Estou engasgada porque a nossa família foi destruída. A minha vida e a da minha mãe mudaram. Ela, por exemplo, precisa de um novo óculos. Mas, se ela gastar dinheiro com isso, há o risco de, mais tarde, faltar recurso para arcar com alguma necessidade do Anderson. O que revolta é que estamos em uma situação na qual não pedimos para estar”. 

 

“Após a situação, percebemos como o Anderson é querido pela cidade”

Embora as necessidades do atual estado de saúde do Tequinho sejam diversas e dispendiosas, Adriana agradece a Deus e à população de Lagoa da Prata que, desde o ocorrido, ajuda a família a custear algumas das despesas, através de doações diretas, ou de bingos e rifas. 

(Foto: Arquivo pessoal/reprodução).

 

A adaptação feita na casa da dona Meire para receber o Anderson, logo após a sua desospitalização, chegou a ser iniciada pela Prefeitura, em virtude de um acordo firmado em uma audiência com diversas secretarias. No entanto, durante a obra, o setor jurídico do município entendeu que, como o prefeito estava ausente durante a audiência, o acordo não era válido e a construção deveria ser interrompida.

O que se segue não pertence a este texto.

/-- Does the record run on the array path (R270)? -/
def arrayPath (ws : RWords) : Bool := rOp ws != 0x12 && rOp ws != 0x1B

/-! ### Checks without projection or translation (R260 to R263, R272, R284, R286) -/

/-- The accumulator descriptor's must-be-zero fields; FD only for PMULP. -/
def accDescOk (ws : RWords) (i : Fin 8) : Bool :=
  rbits ws i 15 9 == 0 && rbits ws i 39 30 == 0 && (rOp ws == 0x11 || rbits ws i 47 40 == 0)

/-- FLAGS, kinds and unused fields of each record (Table 10.5). -/
def productFieldsOk (ws : RWords) : Bool :=
  let z := fun (l : List (Fin 8)) => l.all (rzero ws)
  match rOp ws with
  | 0x10 | 0x11 => [0, 1, 3].contains (rKA ws) && [0, 1].contains (rKB ws)
  | 0x12 =>
    [0, 1].contains (rKA ws) && rKB ws == 0 && !rHi ws && z [7] && dMode ws == 0 && !dSat ws && dFmt ws == 0
      && rbits ws 6 32 32 == 0 && rbits ws 6 11 0 == 0 && (dClaim ws || (dHi ws == 0 && dLo ws == 0))
  | 0x1B =>
    [0, 1].contains (rKA ws) && rKB ws == 0 && z [7] && (!rHi ws || (rKA ws == 1 && rbits ws 2 4 0 == 0))
      && rbits ws 6 32 32 == 0 && rbits ws 6 22 0 == 0 && (dClaim ws || (dHi ws == 0 && dLo ws == 0))
      && !([1, 2, 3].contains (dMode ws))
      && (match recTy? (dFmt ws) with
          | some t => if t.isFloat || t == .fp64 then true else if t.isOrris then dMode ws == 0 && !dSat ws else !dSat ws
          | none => false)
  | 0x19 => rKA ws == 0 && [0, 1].contains (rKB ws) && !rHi ws
  | 0x1A | 0x1C => rFlags ws == 0 && z [2, 3, 6, 7]
  | 0x1D => rFlags ws == 0 && z [6, 7]
  | _ => decide (rKB ws ≤ 2)

/-- RECORD_INVALID for everything that needs neither a projection nor a translation (R288 step 1). -/
def productFormOk (c : Core) (ws : RWords) : Bool :=
  let l := rIssues ws
  let (nd, na) := accNames ws
  let os := productOpnds ws
  wordZeroOk ws && productFieldsOk ws && (nd == 0 || accDescOk ws 2) && (na == 0 || accDescOk ws 4)
    && os.all (fun o => o.2.2.wellFormed l && (o.2.2.kind != 2 || rTrip ws (roles (rHi ws)).2.2.2 == 0)
        && (o.2.2.kind != 3 || (c.bypNext && arrayPath ws)))

/-! ### Projections (R267, R276, R278) -/

/-- The projection of a key. -/
def Core.projAt (c : Core) (k : Nat) : Proj := sget Proj.zero c.proj k

/-- Count what each key receives: whether it is zeroed at some issue, and the issues from the last such one on. -/
def accCounts (zero : Four Nat → Bool) (key : Four Nat → List Nat) (l : List (Four Nat)) : List (Nat × Bool × Nat) :=
  l.foldl (fun m ix => (key ix).foldl (fun m k =>
    let old := (aget m k).getD (false, 0)
    aput m k (if zero ix then (true, 1) else (old.1, old.2 + 1))) m) []

/-- The counts of a record that accumulates into D. -/
def dCounts (ws : RWords) : List (Nat × Bool × Nat) :=
  let (k, _, _, _) := roles (rHi ws)
  let mat := (matOp? (rOp ws)).isSome
  accCounts (fun ix => mat && rLow ws && ix.at k == 0)
    (fun ix => (List.range (accNames ws).1).map (fun (j : Nat) => accKey (accHandle ws 2) (accFirst ws 2 ix + (j : Int)))) (rIssues ws)

/-- The first digit's weight of a PMULP: g × f (R277). -/
def packExp (ws : RWords) (gw : Word) : BitVec 28 := BitVec.ofNat 28 (gwG gw * rbits ws 2 47 40)

/-- The entry number within the allocation of a key. -/
def entryNo (ws : RWords) (k : Nat) : Nat := k - accHandle ws 2 % 16 * 1024

/-- Set the projections of keys. -/
def Core.project (c : Core) (l : List (Nat × Proj)) : Core := 
  { c with
    proj := l.foldl (fun m x => sput Proj.zero m x.1 x.2) c.proj
    clean := { c.clean with banks := l.foldl (fun m x => unsetBit m (x.1 / 1024)) c.clean.banks } }

/-- R288 steps 7 and 8: tags, exponents and headroom on the projections, and the projections after the record. -/
def productProject (c : Core) (ws : RWords) (gw : Word) : Chk Core := do
  let l := rIssues ws
  let (nd, na) := accNames ws
  let ka := ((accEntries ws 4 na l).map (accKey (accHandle ws 4))).eraseDups
  let tagIn := fun (k : Nat) (ts : List (BitVec 4)) => ts.contains (c.projAt k).tag
  let clear := fun (c : Core) => c.project (ka.map (fun k => (k, Proj.zero)))
  match rOp ws with
  | 0x10 => return c
  | 0x11 =>
    let cs := dCounts ws
    need (cs.all (fun x => tagIn x.1 [0, 3] && ((c.projAt x.1).tag == 0 || (c.projAt x.1).exp == packExp ws gw)))
    let g := gwG gw
    let d' := fun (x : Nat × Bool × Nat) =>
      bitsFor (2 ^ digitBits g (c.projAt x.1).tag (c.projAt x.1).head + digitBound gw * x.2.2)
    match cs.find? (fun x => decide (g - 1 < d' x)) with
    | some x => chkFault { code := 16, slot := 1, addr := entryNo ws x.1, detail := x.2.2 }
    | none => return c.project (cs.map (fun x => (x.1, ⟨3, packExp ws gw, BitVec.ofNat 8 (g - 1 - d' x)⟩)))
  | 0x12 =>
    need (ka.all (fun k => tagIn k [3]))
    return if rLow ws then clear c else c
  | 0x16 | 0x17 | 0x18 =>
    let cs := dCounts ws
    need (cs.all (fun x => tagIn x.1 [0, 2]))
    let b' := fun (x : Nat × Bool × Nat) =>
      lgBits' (if x.2.1 then 0 else lgBits (c.projAt x.1).tag (c.projAt x.1).head) (16 * x.2.2)
    match cs.find? (fun x => decide (127 < b' x)) with
    | some x => chkFault { code := 16, slot := 1, addr := entryNo ws x.1, detail := 16 * x.2.2 }
    | none => return c.project (cs.map (fun x => (x.1, ⟨2, BitVec.ofInt 28 (-28), BitVec.ofNat 8 (127 - b' x)⟩)))
  | 0x19 =>
    let kd := ((accEntries ws 2 nd l).map (accKey (accHandle ws 2))).eraseDups
    need (ka.all (fun k => tagIn k [0, 1, 2, 3]))
    need (kd.all (fun k => tagIn k [0, 1]))
    return l.foldl (fun c ix => (List.range 16).foldl (fun c (j : Nat) =>
      let kt := accKey (accHandle ws 2) (accFirst ws 2 ix + j)
      let c := c.project [(kt, ⟨1, (c.projAt kt).exp, 0⟩)]
      if rLow ws then c.project [(accKey (accHandle ws 4) (accFirst ws 4 ix + j), Proj.zero)] else c) c) c
  | 0x1A =>
    need (ka.all (fun k => tagIn k [0, 1, 2, 3]))
    return c
  | 0x1B =>
    need (ka.all (fun k => tagIn k [0, 1, 2, 3]))
    return if rLow ws then clear c else c
  | 0x1C => return clear c
  | 0x1D => return c
  | _ =>
    let kd := ((accEntries ws 2 nd l).map (accKey (accHandle ws 2))).eraseDups
    need (kd.all (fun k => tagIn k [0, 1]))
    return c.project (kd.map (fun k => (k, ⟨1, (c.projAt k).exp, 0⟩)))

/-! ### The checks in order (R288) -/

/-- ACC_NOT_ALLOCATED (R266). -/
def accAllocated (c : Core) (ws : RWords) (i : Fin 8) (slot n : Nat) : Chk Unit :=
  if n = 0 then .ok ()
  else
    let h := accHandle ws i
    match c.handles.find? (fun x => (mkHandle x.1 x.2).toNat = h) with
    | none => chkFault { code := 14, slot := slot, addr := h }
    | some x =>
      match (accEntries ws i n (rIssues ws)).find? (fun a => decide (a < 0 ∨ ((x.2 * 1024 : Nat) : Int) ≤ a)) with
      | some a => chkFault { code := 14, slot := slot, addr := wrapN 64 a }
      | none => .ok ()

/-- ACC_OWNERSHIP and the channel's binding (R285). -/
def drainBind (c : Core) (ws : RWords) : Chk Core := do
  if arrayPath ws then return c
  else
    let h := accHandle ws 4
    let ch := Fin.ofNat 4 (dCh ws)
    let top := (bits h 7 4 + 1) * 1024
    let bad : FaultInfo := { code := 15, slot := 2, detail := ch.val }
    let others := (List.finRange 4).filter (fun n => n ≠ ch)
    let clash := others.any (fun n => match c.drains.get n with
      | some b => b.1 == h && decide (b.2.1 ≤ dHi ws ∧ dLo ws ≤ b.2.2)
      | none => false)
    if dClaim ws then orFault (decide (dHi ws < top) && decide (dLo ws ≤ dHi ws) && !clash) bad
    let c := if dClaim ws then { c with drains := c.drains.set ch.val (some (h, dLo ws, dHi ws)) } else c
    match c.drains.get ch with
    | none => chkFault bad
    | some b =>
      orFault (b.1 == h && (accEntries ws 4 (accNames ws).2 (rIssues ws)).all (fun a => decide ((b.2.1 : Int) ≤ a ∧ a ≤ b.2.2))) bad
      return c

/-- The translations of the memory operands, in the order D, A, B (R297). -/
def productPages (s : State) (l : List (Four Nat)) : List (Nat × Access × Opnd) → List Trans → Chk (List Trans)
  | [], ps => .ok ps
  | (slot, a, o) :: r, ps =>
    match translateChunks false s.core.localPlace a slot (chunksOf (o.spans l)) s ps with
    | .error e => .error e
    | .ok ps => productPages s l r ps

/-- Every check of a product record at its enqueue (R288), and its effect on projections and bindings. -/
def productCheck (ws : RWords) (s : State) : Chk Plan := do
  let c := s.core
  let gw := c.ctl.gwcfg
  let l := rIssues ws
  let os := productOpnds ws
  let (nd, na) := accNames ws
  need (productFormOk c ws)
  let lead := readLead s ((os.filter (fun o => o.2.1 == .read)).flatMap (fun o => chunksOf (o.2.2.spans l)))
  need (atReached s ws lead)
  barriersOn c ws
  orFault (!(rOp ws == 0x11 || rOp ws == 0x12) || (gwG gw != 0 && gwK gw != 0)) { code := 17 }
  accAllocated c ws 2 1 nd
  accAllocated c ws 4 2 na
  let c ← drainBind c ws
  match os.find? (fun o => !o.2.2.aligned) with
  | some o => chkFault { code := 4, addr := o.2.2.d.base, slot := o.1 }
  | none => pure ()
  let names := namedKeys ws
  if (c.pq ++ c.prun).any (fun r => resolving r.words && (namedKeys r.words).any names.contains) then .error .delay
  let c ← productProject c ws gw
  let ps ← productPages s l os []
  let dst := (os.filter (fun o => o.2.1 == .write)).flatMap (fun o => o.2.2.spans l)
  let pend ← destChecks s ps true dst
  let byp := if arrayPath ws then false else (rOp ws == 0x1B && rHi ws) || c.bypNext
  return ⟨{ c with bypNext := byp }, ps, pend, 0, lead⟩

Após essa situação, a população de Lagoa da Prata se mobilizou para adaptar um outro cômodo da casa – a obra iniciada pela Prefeitura continua do mesmo jeito, inclusive – e só então foi possível receber o Tequinho e as instalações médicas que o mantém vivo. 

Eu agradeço a população da cidade e os amigos do Anderson que com frequência nos ajudam. Essa situação mostrou o quanto ele é querido. Teve toda uma movimentação na época, inclusive uma caminhada pela paz, e é exatamente isso o que até hoje eu peço – a paz e a vontade de ajudar o próximo”.

 

“Polícia Militar de Minas Gerais possui normatização baseada nos Direitos Humanos e Filosofia de Polícia Comunitária”

 

O Jornal Cidade entrou em contato com a Assessoria de Comunicação do 7° Batalhão da Polícia Militar sobre o treinamento recebido pelos agentes de segurança pública e também sobre a atenção à saúde mental destes em virtude dos diferentes riscos de uma abordagem. Em resposta, a tenente PM Lorena Azevedo afirmou que a preparação psicológica dos oficiais é feita não só durante o período de formação, mas rotineiramente antes do início de cada turno. Além disso, também é oferecido pelo sistema de saúde da PMMG acesso integral à saúde, inclusive atendimento psicológico. 

 

Sobre o uso da força policial, a tenente afirmou que “a Polícia Militar de Minas Gerais possui normatização baseada nos Direitos Humanos e Filosofia de Polícia Comunitária. Assim há o manual e treinamento sobre uso diferenciado da força, que vai desde a presença policial até o tiro de preservação da vida, que não necessariamente é letal. A PM utiliza armas de fogo e força potencialmente letal com o único intuito de cessar injustas agressões recebidas por parte de abordados e/ou infratores. O nível de uso da força pode subir ou diminuir de acordo com o comportamento do agressor.”